▸ Problem details: Only one stretch of the data below should be repeated: the lines from the line containing "theorem fwReason_in (k" through the line containing "with_reducible exact Rg.SEC_SVN_FW_CTR_in", inclusive, exactly as they are.

··· Data ···

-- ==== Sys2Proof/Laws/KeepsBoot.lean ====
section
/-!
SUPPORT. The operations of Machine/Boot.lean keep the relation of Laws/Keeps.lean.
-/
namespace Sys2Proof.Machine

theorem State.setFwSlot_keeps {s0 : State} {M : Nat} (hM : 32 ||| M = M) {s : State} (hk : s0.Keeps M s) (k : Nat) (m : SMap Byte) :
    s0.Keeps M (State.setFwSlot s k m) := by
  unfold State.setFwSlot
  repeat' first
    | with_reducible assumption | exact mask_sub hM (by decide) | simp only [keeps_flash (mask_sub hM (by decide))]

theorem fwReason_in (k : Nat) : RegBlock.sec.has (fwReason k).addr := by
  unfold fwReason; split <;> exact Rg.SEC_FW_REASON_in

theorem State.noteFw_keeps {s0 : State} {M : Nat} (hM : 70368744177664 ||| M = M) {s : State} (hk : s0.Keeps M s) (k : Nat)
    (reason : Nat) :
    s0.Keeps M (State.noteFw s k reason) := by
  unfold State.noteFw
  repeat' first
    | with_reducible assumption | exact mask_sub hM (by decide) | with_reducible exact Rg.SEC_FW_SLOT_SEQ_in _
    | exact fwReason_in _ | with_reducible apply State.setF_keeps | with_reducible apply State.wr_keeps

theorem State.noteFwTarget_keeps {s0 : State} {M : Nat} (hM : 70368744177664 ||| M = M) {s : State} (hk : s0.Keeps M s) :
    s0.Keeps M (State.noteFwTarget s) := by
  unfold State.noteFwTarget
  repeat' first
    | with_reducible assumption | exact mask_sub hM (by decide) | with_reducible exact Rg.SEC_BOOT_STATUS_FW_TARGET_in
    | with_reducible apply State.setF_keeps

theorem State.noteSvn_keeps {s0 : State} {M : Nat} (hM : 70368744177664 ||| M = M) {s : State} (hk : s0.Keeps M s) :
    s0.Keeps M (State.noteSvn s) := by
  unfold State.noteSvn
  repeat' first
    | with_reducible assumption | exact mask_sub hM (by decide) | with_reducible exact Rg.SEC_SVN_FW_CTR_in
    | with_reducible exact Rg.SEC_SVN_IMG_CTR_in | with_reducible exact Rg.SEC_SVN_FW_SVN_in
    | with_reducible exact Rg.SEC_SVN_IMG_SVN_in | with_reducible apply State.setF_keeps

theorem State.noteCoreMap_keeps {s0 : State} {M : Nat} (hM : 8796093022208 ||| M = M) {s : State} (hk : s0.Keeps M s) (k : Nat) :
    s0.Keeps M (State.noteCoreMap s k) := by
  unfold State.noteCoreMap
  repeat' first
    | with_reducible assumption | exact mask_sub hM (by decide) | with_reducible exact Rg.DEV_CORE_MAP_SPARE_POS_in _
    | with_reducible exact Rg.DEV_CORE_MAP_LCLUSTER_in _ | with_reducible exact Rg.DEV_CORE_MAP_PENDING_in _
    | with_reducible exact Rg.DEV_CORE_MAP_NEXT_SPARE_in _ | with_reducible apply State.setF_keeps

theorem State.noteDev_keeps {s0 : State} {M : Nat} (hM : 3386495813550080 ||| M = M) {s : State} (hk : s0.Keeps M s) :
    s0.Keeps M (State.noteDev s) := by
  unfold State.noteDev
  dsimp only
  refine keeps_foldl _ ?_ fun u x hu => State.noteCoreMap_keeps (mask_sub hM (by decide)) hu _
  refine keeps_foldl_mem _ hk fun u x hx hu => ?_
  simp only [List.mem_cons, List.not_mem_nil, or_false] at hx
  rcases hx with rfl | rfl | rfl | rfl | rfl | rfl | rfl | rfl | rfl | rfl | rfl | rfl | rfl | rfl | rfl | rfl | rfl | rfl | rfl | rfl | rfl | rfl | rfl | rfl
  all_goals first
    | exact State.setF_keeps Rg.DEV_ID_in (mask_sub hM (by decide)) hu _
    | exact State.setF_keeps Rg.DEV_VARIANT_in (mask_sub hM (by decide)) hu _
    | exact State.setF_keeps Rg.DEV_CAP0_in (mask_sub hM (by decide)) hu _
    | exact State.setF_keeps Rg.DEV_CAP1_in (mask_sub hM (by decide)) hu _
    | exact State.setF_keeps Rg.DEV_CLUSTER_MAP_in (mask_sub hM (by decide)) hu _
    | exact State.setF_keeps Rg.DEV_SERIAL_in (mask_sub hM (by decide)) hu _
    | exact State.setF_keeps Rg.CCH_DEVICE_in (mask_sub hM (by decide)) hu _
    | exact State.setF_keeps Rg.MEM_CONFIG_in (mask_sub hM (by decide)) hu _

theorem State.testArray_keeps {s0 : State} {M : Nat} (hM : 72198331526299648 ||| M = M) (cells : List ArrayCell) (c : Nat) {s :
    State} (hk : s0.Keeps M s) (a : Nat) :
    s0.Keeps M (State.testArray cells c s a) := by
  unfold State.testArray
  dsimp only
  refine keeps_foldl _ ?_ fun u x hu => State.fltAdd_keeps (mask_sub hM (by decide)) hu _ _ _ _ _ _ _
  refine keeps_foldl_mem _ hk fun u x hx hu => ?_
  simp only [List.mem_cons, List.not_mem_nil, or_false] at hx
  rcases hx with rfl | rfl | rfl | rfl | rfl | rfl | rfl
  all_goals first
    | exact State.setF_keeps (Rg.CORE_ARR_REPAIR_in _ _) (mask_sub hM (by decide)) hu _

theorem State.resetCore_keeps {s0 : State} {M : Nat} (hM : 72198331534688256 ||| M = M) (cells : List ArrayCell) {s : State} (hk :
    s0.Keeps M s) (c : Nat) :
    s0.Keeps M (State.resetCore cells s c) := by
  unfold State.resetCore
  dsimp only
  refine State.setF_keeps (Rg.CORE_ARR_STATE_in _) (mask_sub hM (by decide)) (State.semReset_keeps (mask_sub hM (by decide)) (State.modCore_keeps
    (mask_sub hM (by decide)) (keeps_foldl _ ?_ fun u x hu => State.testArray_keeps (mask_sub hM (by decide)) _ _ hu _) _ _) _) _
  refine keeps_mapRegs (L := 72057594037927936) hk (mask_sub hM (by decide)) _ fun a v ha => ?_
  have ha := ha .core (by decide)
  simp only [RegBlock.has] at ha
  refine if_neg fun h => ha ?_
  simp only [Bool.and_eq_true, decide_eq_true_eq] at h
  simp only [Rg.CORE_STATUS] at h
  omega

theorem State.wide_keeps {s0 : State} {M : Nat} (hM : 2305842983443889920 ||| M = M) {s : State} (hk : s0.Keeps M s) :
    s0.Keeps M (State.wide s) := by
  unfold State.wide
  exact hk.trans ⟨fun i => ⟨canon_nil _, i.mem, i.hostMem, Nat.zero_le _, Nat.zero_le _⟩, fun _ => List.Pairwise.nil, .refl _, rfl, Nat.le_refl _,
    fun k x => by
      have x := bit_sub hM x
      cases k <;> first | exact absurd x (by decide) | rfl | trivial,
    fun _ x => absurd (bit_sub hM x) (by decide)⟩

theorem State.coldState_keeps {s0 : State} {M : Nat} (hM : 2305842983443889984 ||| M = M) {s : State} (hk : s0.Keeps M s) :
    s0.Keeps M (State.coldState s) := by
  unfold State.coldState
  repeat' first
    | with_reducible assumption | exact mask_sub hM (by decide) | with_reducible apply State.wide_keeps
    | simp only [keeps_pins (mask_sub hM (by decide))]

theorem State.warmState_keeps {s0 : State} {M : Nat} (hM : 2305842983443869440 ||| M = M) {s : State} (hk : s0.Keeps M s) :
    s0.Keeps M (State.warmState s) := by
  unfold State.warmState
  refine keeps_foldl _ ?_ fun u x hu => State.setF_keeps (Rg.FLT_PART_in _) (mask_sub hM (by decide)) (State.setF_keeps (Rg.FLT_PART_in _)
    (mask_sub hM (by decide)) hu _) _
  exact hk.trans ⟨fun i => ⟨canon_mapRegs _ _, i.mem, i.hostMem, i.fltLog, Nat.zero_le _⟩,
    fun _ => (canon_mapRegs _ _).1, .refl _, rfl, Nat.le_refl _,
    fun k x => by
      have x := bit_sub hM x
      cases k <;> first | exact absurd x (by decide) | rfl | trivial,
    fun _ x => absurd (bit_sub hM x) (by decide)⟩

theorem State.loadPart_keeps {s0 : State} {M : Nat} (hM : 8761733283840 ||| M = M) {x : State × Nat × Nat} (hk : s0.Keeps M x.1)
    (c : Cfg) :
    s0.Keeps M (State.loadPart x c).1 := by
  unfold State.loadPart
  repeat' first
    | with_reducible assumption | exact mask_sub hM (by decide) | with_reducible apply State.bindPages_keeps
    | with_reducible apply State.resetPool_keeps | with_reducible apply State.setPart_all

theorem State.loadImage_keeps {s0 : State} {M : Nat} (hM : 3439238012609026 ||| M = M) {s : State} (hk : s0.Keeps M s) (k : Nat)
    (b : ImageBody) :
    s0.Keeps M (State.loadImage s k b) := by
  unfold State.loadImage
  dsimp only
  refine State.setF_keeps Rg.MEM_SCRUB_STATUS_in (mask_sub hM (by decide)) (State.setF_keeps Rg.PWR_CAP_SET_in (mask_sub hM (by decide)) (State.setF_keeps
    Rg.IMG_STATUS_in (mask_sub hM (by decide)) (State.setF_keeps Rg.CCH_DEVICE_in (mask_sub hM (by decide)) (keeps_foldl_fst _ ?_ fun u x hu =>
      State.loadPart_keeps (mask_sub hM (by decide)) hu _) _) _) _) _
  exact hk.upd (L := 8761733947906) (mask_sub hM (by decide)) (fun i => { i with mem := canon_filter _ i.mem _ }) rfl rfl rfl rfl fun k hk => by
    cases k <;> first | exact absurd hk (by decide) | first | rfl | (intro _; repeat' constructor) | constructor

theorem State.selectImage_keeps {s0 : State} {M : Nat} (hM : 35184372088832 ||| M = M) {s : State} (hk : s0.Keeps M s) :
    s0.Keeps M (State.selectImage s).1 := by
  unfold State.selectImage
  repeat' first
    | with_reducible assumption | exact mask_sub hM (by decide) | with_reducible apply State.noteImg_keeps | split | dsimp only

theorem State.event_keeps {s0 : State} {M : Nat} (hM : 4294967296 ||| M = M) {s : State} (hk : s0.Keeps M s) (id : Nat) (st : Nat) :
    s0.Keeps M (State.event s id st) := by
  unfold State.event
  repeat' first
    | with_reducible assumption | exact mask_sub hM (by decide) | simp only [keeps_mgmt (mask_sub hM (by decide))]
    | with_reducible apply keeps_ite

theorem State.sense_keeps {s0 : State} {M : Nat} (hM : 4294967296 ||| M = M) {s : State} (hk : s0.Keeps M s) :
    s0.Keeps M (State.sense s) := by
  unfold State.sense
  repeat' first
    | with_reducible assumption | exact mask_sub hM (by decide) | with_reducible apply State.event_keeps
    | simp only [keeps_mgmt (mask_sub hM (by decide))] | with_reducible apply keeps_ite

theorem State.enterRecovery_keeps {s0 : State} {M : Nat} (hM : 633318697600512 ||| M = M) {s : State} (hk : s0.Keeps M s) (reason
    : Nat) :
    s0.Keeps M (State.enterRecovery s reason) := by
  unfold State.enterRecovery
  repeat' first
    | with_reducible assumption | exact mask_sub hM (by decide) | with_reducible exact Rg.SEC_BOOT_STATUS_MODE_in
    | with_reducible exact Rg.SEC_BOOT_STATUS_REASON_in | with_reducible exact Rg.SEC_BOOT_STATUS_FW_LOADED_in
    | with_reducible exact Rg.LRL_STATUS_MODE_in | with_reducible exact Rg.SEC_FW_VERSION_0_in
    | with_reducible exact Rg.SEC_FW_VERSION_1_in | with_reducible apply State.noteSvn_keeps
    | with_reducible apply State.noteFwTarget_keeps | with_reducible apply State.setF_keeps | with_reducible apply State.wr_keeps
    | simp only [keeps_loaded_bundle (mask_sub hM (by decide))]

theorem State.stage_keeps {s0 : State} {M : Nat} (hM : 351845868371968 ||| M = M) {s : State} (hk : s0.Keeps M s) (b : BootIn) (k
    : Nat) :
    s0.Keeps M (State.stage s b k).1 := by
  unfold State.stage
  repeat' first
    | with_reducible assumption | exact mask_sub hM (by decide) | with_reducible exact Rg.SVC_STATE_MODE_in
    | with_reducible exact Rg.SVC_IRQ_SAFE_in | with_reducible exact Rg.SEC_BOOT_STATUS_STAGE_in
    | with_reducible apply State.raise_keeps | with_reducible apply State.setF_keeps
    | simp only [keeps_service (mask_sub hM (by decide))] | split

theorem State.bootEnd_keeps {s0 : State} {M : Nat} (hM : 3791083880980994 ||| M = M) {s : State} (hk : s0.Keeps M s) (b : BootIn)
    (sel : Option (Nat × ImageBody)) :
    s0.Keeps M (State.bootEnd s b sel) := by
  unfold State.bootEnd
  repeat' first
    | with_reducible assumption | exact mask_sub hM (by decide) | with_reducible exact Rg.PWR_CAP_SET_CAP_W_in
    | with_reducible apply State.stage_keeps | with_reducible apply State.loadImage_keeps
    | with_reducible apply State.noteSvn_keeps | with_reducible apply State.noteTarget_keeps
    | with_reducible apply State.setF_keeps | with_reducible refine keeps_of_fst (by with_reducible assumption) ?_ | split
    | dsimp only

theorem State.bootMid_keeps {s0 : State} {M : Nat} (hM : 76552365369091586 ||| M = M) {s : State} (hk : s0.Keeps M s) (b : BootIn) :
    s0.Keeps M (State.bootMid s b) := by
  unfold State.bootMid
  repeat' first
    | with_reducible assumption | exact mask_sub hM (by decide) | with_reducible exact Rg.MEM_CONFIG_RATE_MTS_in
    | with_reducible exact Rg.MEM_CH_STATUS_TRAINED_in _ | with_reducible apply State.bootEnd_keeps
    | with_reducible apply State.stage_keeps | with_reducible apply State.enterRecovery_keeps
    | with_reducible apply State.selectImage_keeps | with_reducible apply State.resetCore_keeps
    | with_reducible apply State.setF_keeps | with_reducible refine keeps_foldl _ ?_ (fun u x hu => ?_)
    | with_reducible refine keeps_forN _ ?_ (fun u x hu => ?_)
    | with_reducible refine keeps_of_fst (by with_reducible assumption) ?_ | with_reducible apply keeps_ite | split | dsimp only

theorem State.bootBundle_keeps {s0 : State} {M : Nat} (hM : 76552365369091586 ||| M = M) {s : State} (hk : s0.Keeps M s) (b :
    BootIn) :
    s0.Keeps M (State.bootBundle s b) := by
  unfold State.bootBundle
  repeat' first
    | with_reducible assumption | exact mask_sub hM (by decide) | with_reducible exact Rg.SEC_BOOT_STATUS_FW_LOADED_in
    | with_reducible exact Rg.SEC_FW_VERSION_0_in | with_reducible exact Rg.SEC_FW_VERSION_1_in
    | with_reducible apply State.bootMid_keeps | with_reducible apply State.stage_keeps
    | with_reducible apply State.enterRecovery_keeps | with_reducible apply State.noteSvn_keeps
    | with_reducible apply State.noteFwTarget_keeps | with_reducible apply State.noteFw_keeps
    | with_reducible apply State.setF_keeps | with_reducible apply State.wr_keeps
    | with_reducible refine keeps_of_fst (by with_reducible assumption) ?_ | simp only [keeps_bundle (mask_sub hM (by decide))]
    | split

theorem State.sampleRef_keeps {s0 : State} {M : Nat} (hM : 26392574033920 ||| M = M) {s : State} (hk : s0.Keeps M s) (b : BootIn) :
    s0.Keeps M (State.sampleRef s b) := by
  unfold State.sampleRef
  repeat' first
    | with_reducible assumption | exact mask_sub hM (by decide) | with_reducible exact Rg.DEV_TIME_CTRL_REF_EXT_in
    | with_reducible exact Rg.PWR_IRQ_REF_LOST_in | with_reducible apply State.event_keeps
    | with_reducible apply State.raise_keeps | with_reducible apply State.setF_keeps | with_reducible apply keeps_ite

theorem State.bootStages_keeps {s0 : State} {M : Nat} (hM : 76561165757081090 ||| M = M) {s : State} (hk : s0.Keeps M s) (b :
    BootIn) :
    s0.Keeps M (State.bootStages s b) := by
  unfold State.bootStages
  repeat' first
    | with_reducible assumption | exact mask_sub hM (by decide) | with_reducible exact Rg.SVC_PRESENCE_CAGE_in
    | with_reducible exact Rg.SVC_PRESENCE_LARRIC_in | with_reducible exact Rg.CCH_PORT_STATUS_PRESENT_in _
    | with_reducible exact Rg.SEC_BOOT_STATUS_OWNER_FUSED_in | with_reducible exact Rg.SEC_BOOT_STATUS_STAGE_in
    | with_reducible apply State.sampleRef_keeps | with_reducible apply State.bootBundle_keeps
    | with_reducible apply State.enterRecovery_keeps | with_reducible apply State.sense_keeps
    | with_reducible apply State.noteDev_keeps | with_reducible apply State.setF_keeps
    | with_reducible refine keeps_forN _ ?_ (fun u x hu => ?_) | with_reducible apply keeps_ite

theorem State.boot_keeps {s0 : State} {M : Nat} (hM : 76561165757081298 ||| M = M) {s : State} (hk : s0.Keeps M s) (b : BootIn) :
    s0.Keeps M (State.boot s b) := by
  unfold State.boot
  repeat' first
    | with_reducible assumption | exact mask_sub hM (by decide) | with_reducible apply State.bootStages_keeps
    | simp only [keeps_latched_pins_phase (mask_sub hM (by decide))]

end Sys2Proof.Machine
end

···

▸ Response area:
theorem fwReason_in (k : Nat) : RegBlock.sec.has (fwReason k).addr := by
  unfold fwReason; split <;> exact Rg.SEC_FW_REASON_in

theorem State.noteFw_keeps {s0 : State} {M : Nat} (hM : 70368744177664 ||| M = M) {s : State} (hk : s0.Keeps M s) (k : Nat)
    (reason : Nat) :
    s0.Keeps M (State.noteFw s k reason) := by
  unfold State.noteFw
  repeat' first
    | with_reducible assumption | exact mask_sub hM (by decide) | with_reducible exact Rg.SEC_FW_SLOT_SEQ_in _
    | exact fwReason_in _ | with_reducible apply State.setF_keeps | with_reducible apply State.wr_keeps

theorem State.noteFwTarget_keeps {s0 : State} {M : Nat} (hM : 70368744177664 ||| M = M) {s : State} (hk : s0.Keeps M s) :
    s0.Keeps M (State.noteFwTarget s) := by
  unfold State.noteFwTarget
  repeat' first
    | with_reducible assumption | exact mask_sub hM (by decide) | with_reducible exact Rg.SEC_BOOT_STATUS_FW_TARGET_in
    | with_reducible apply State.setF_keeps

theorem State.noteSvn_keeps {s0 : State} {M : Nat} (hM : 70368744177664 ||| M = M) {s : State} (hk : s0.Keeps M s) :
    s0.Keeps M (State.noteSvn s) := by
  unfold State.noteSvn
  repeat' first
    | with_reducible assumption | exact mask_sub hM (by decide) | with_reducible exact Rg.SEC_SVN_FW_CTR_in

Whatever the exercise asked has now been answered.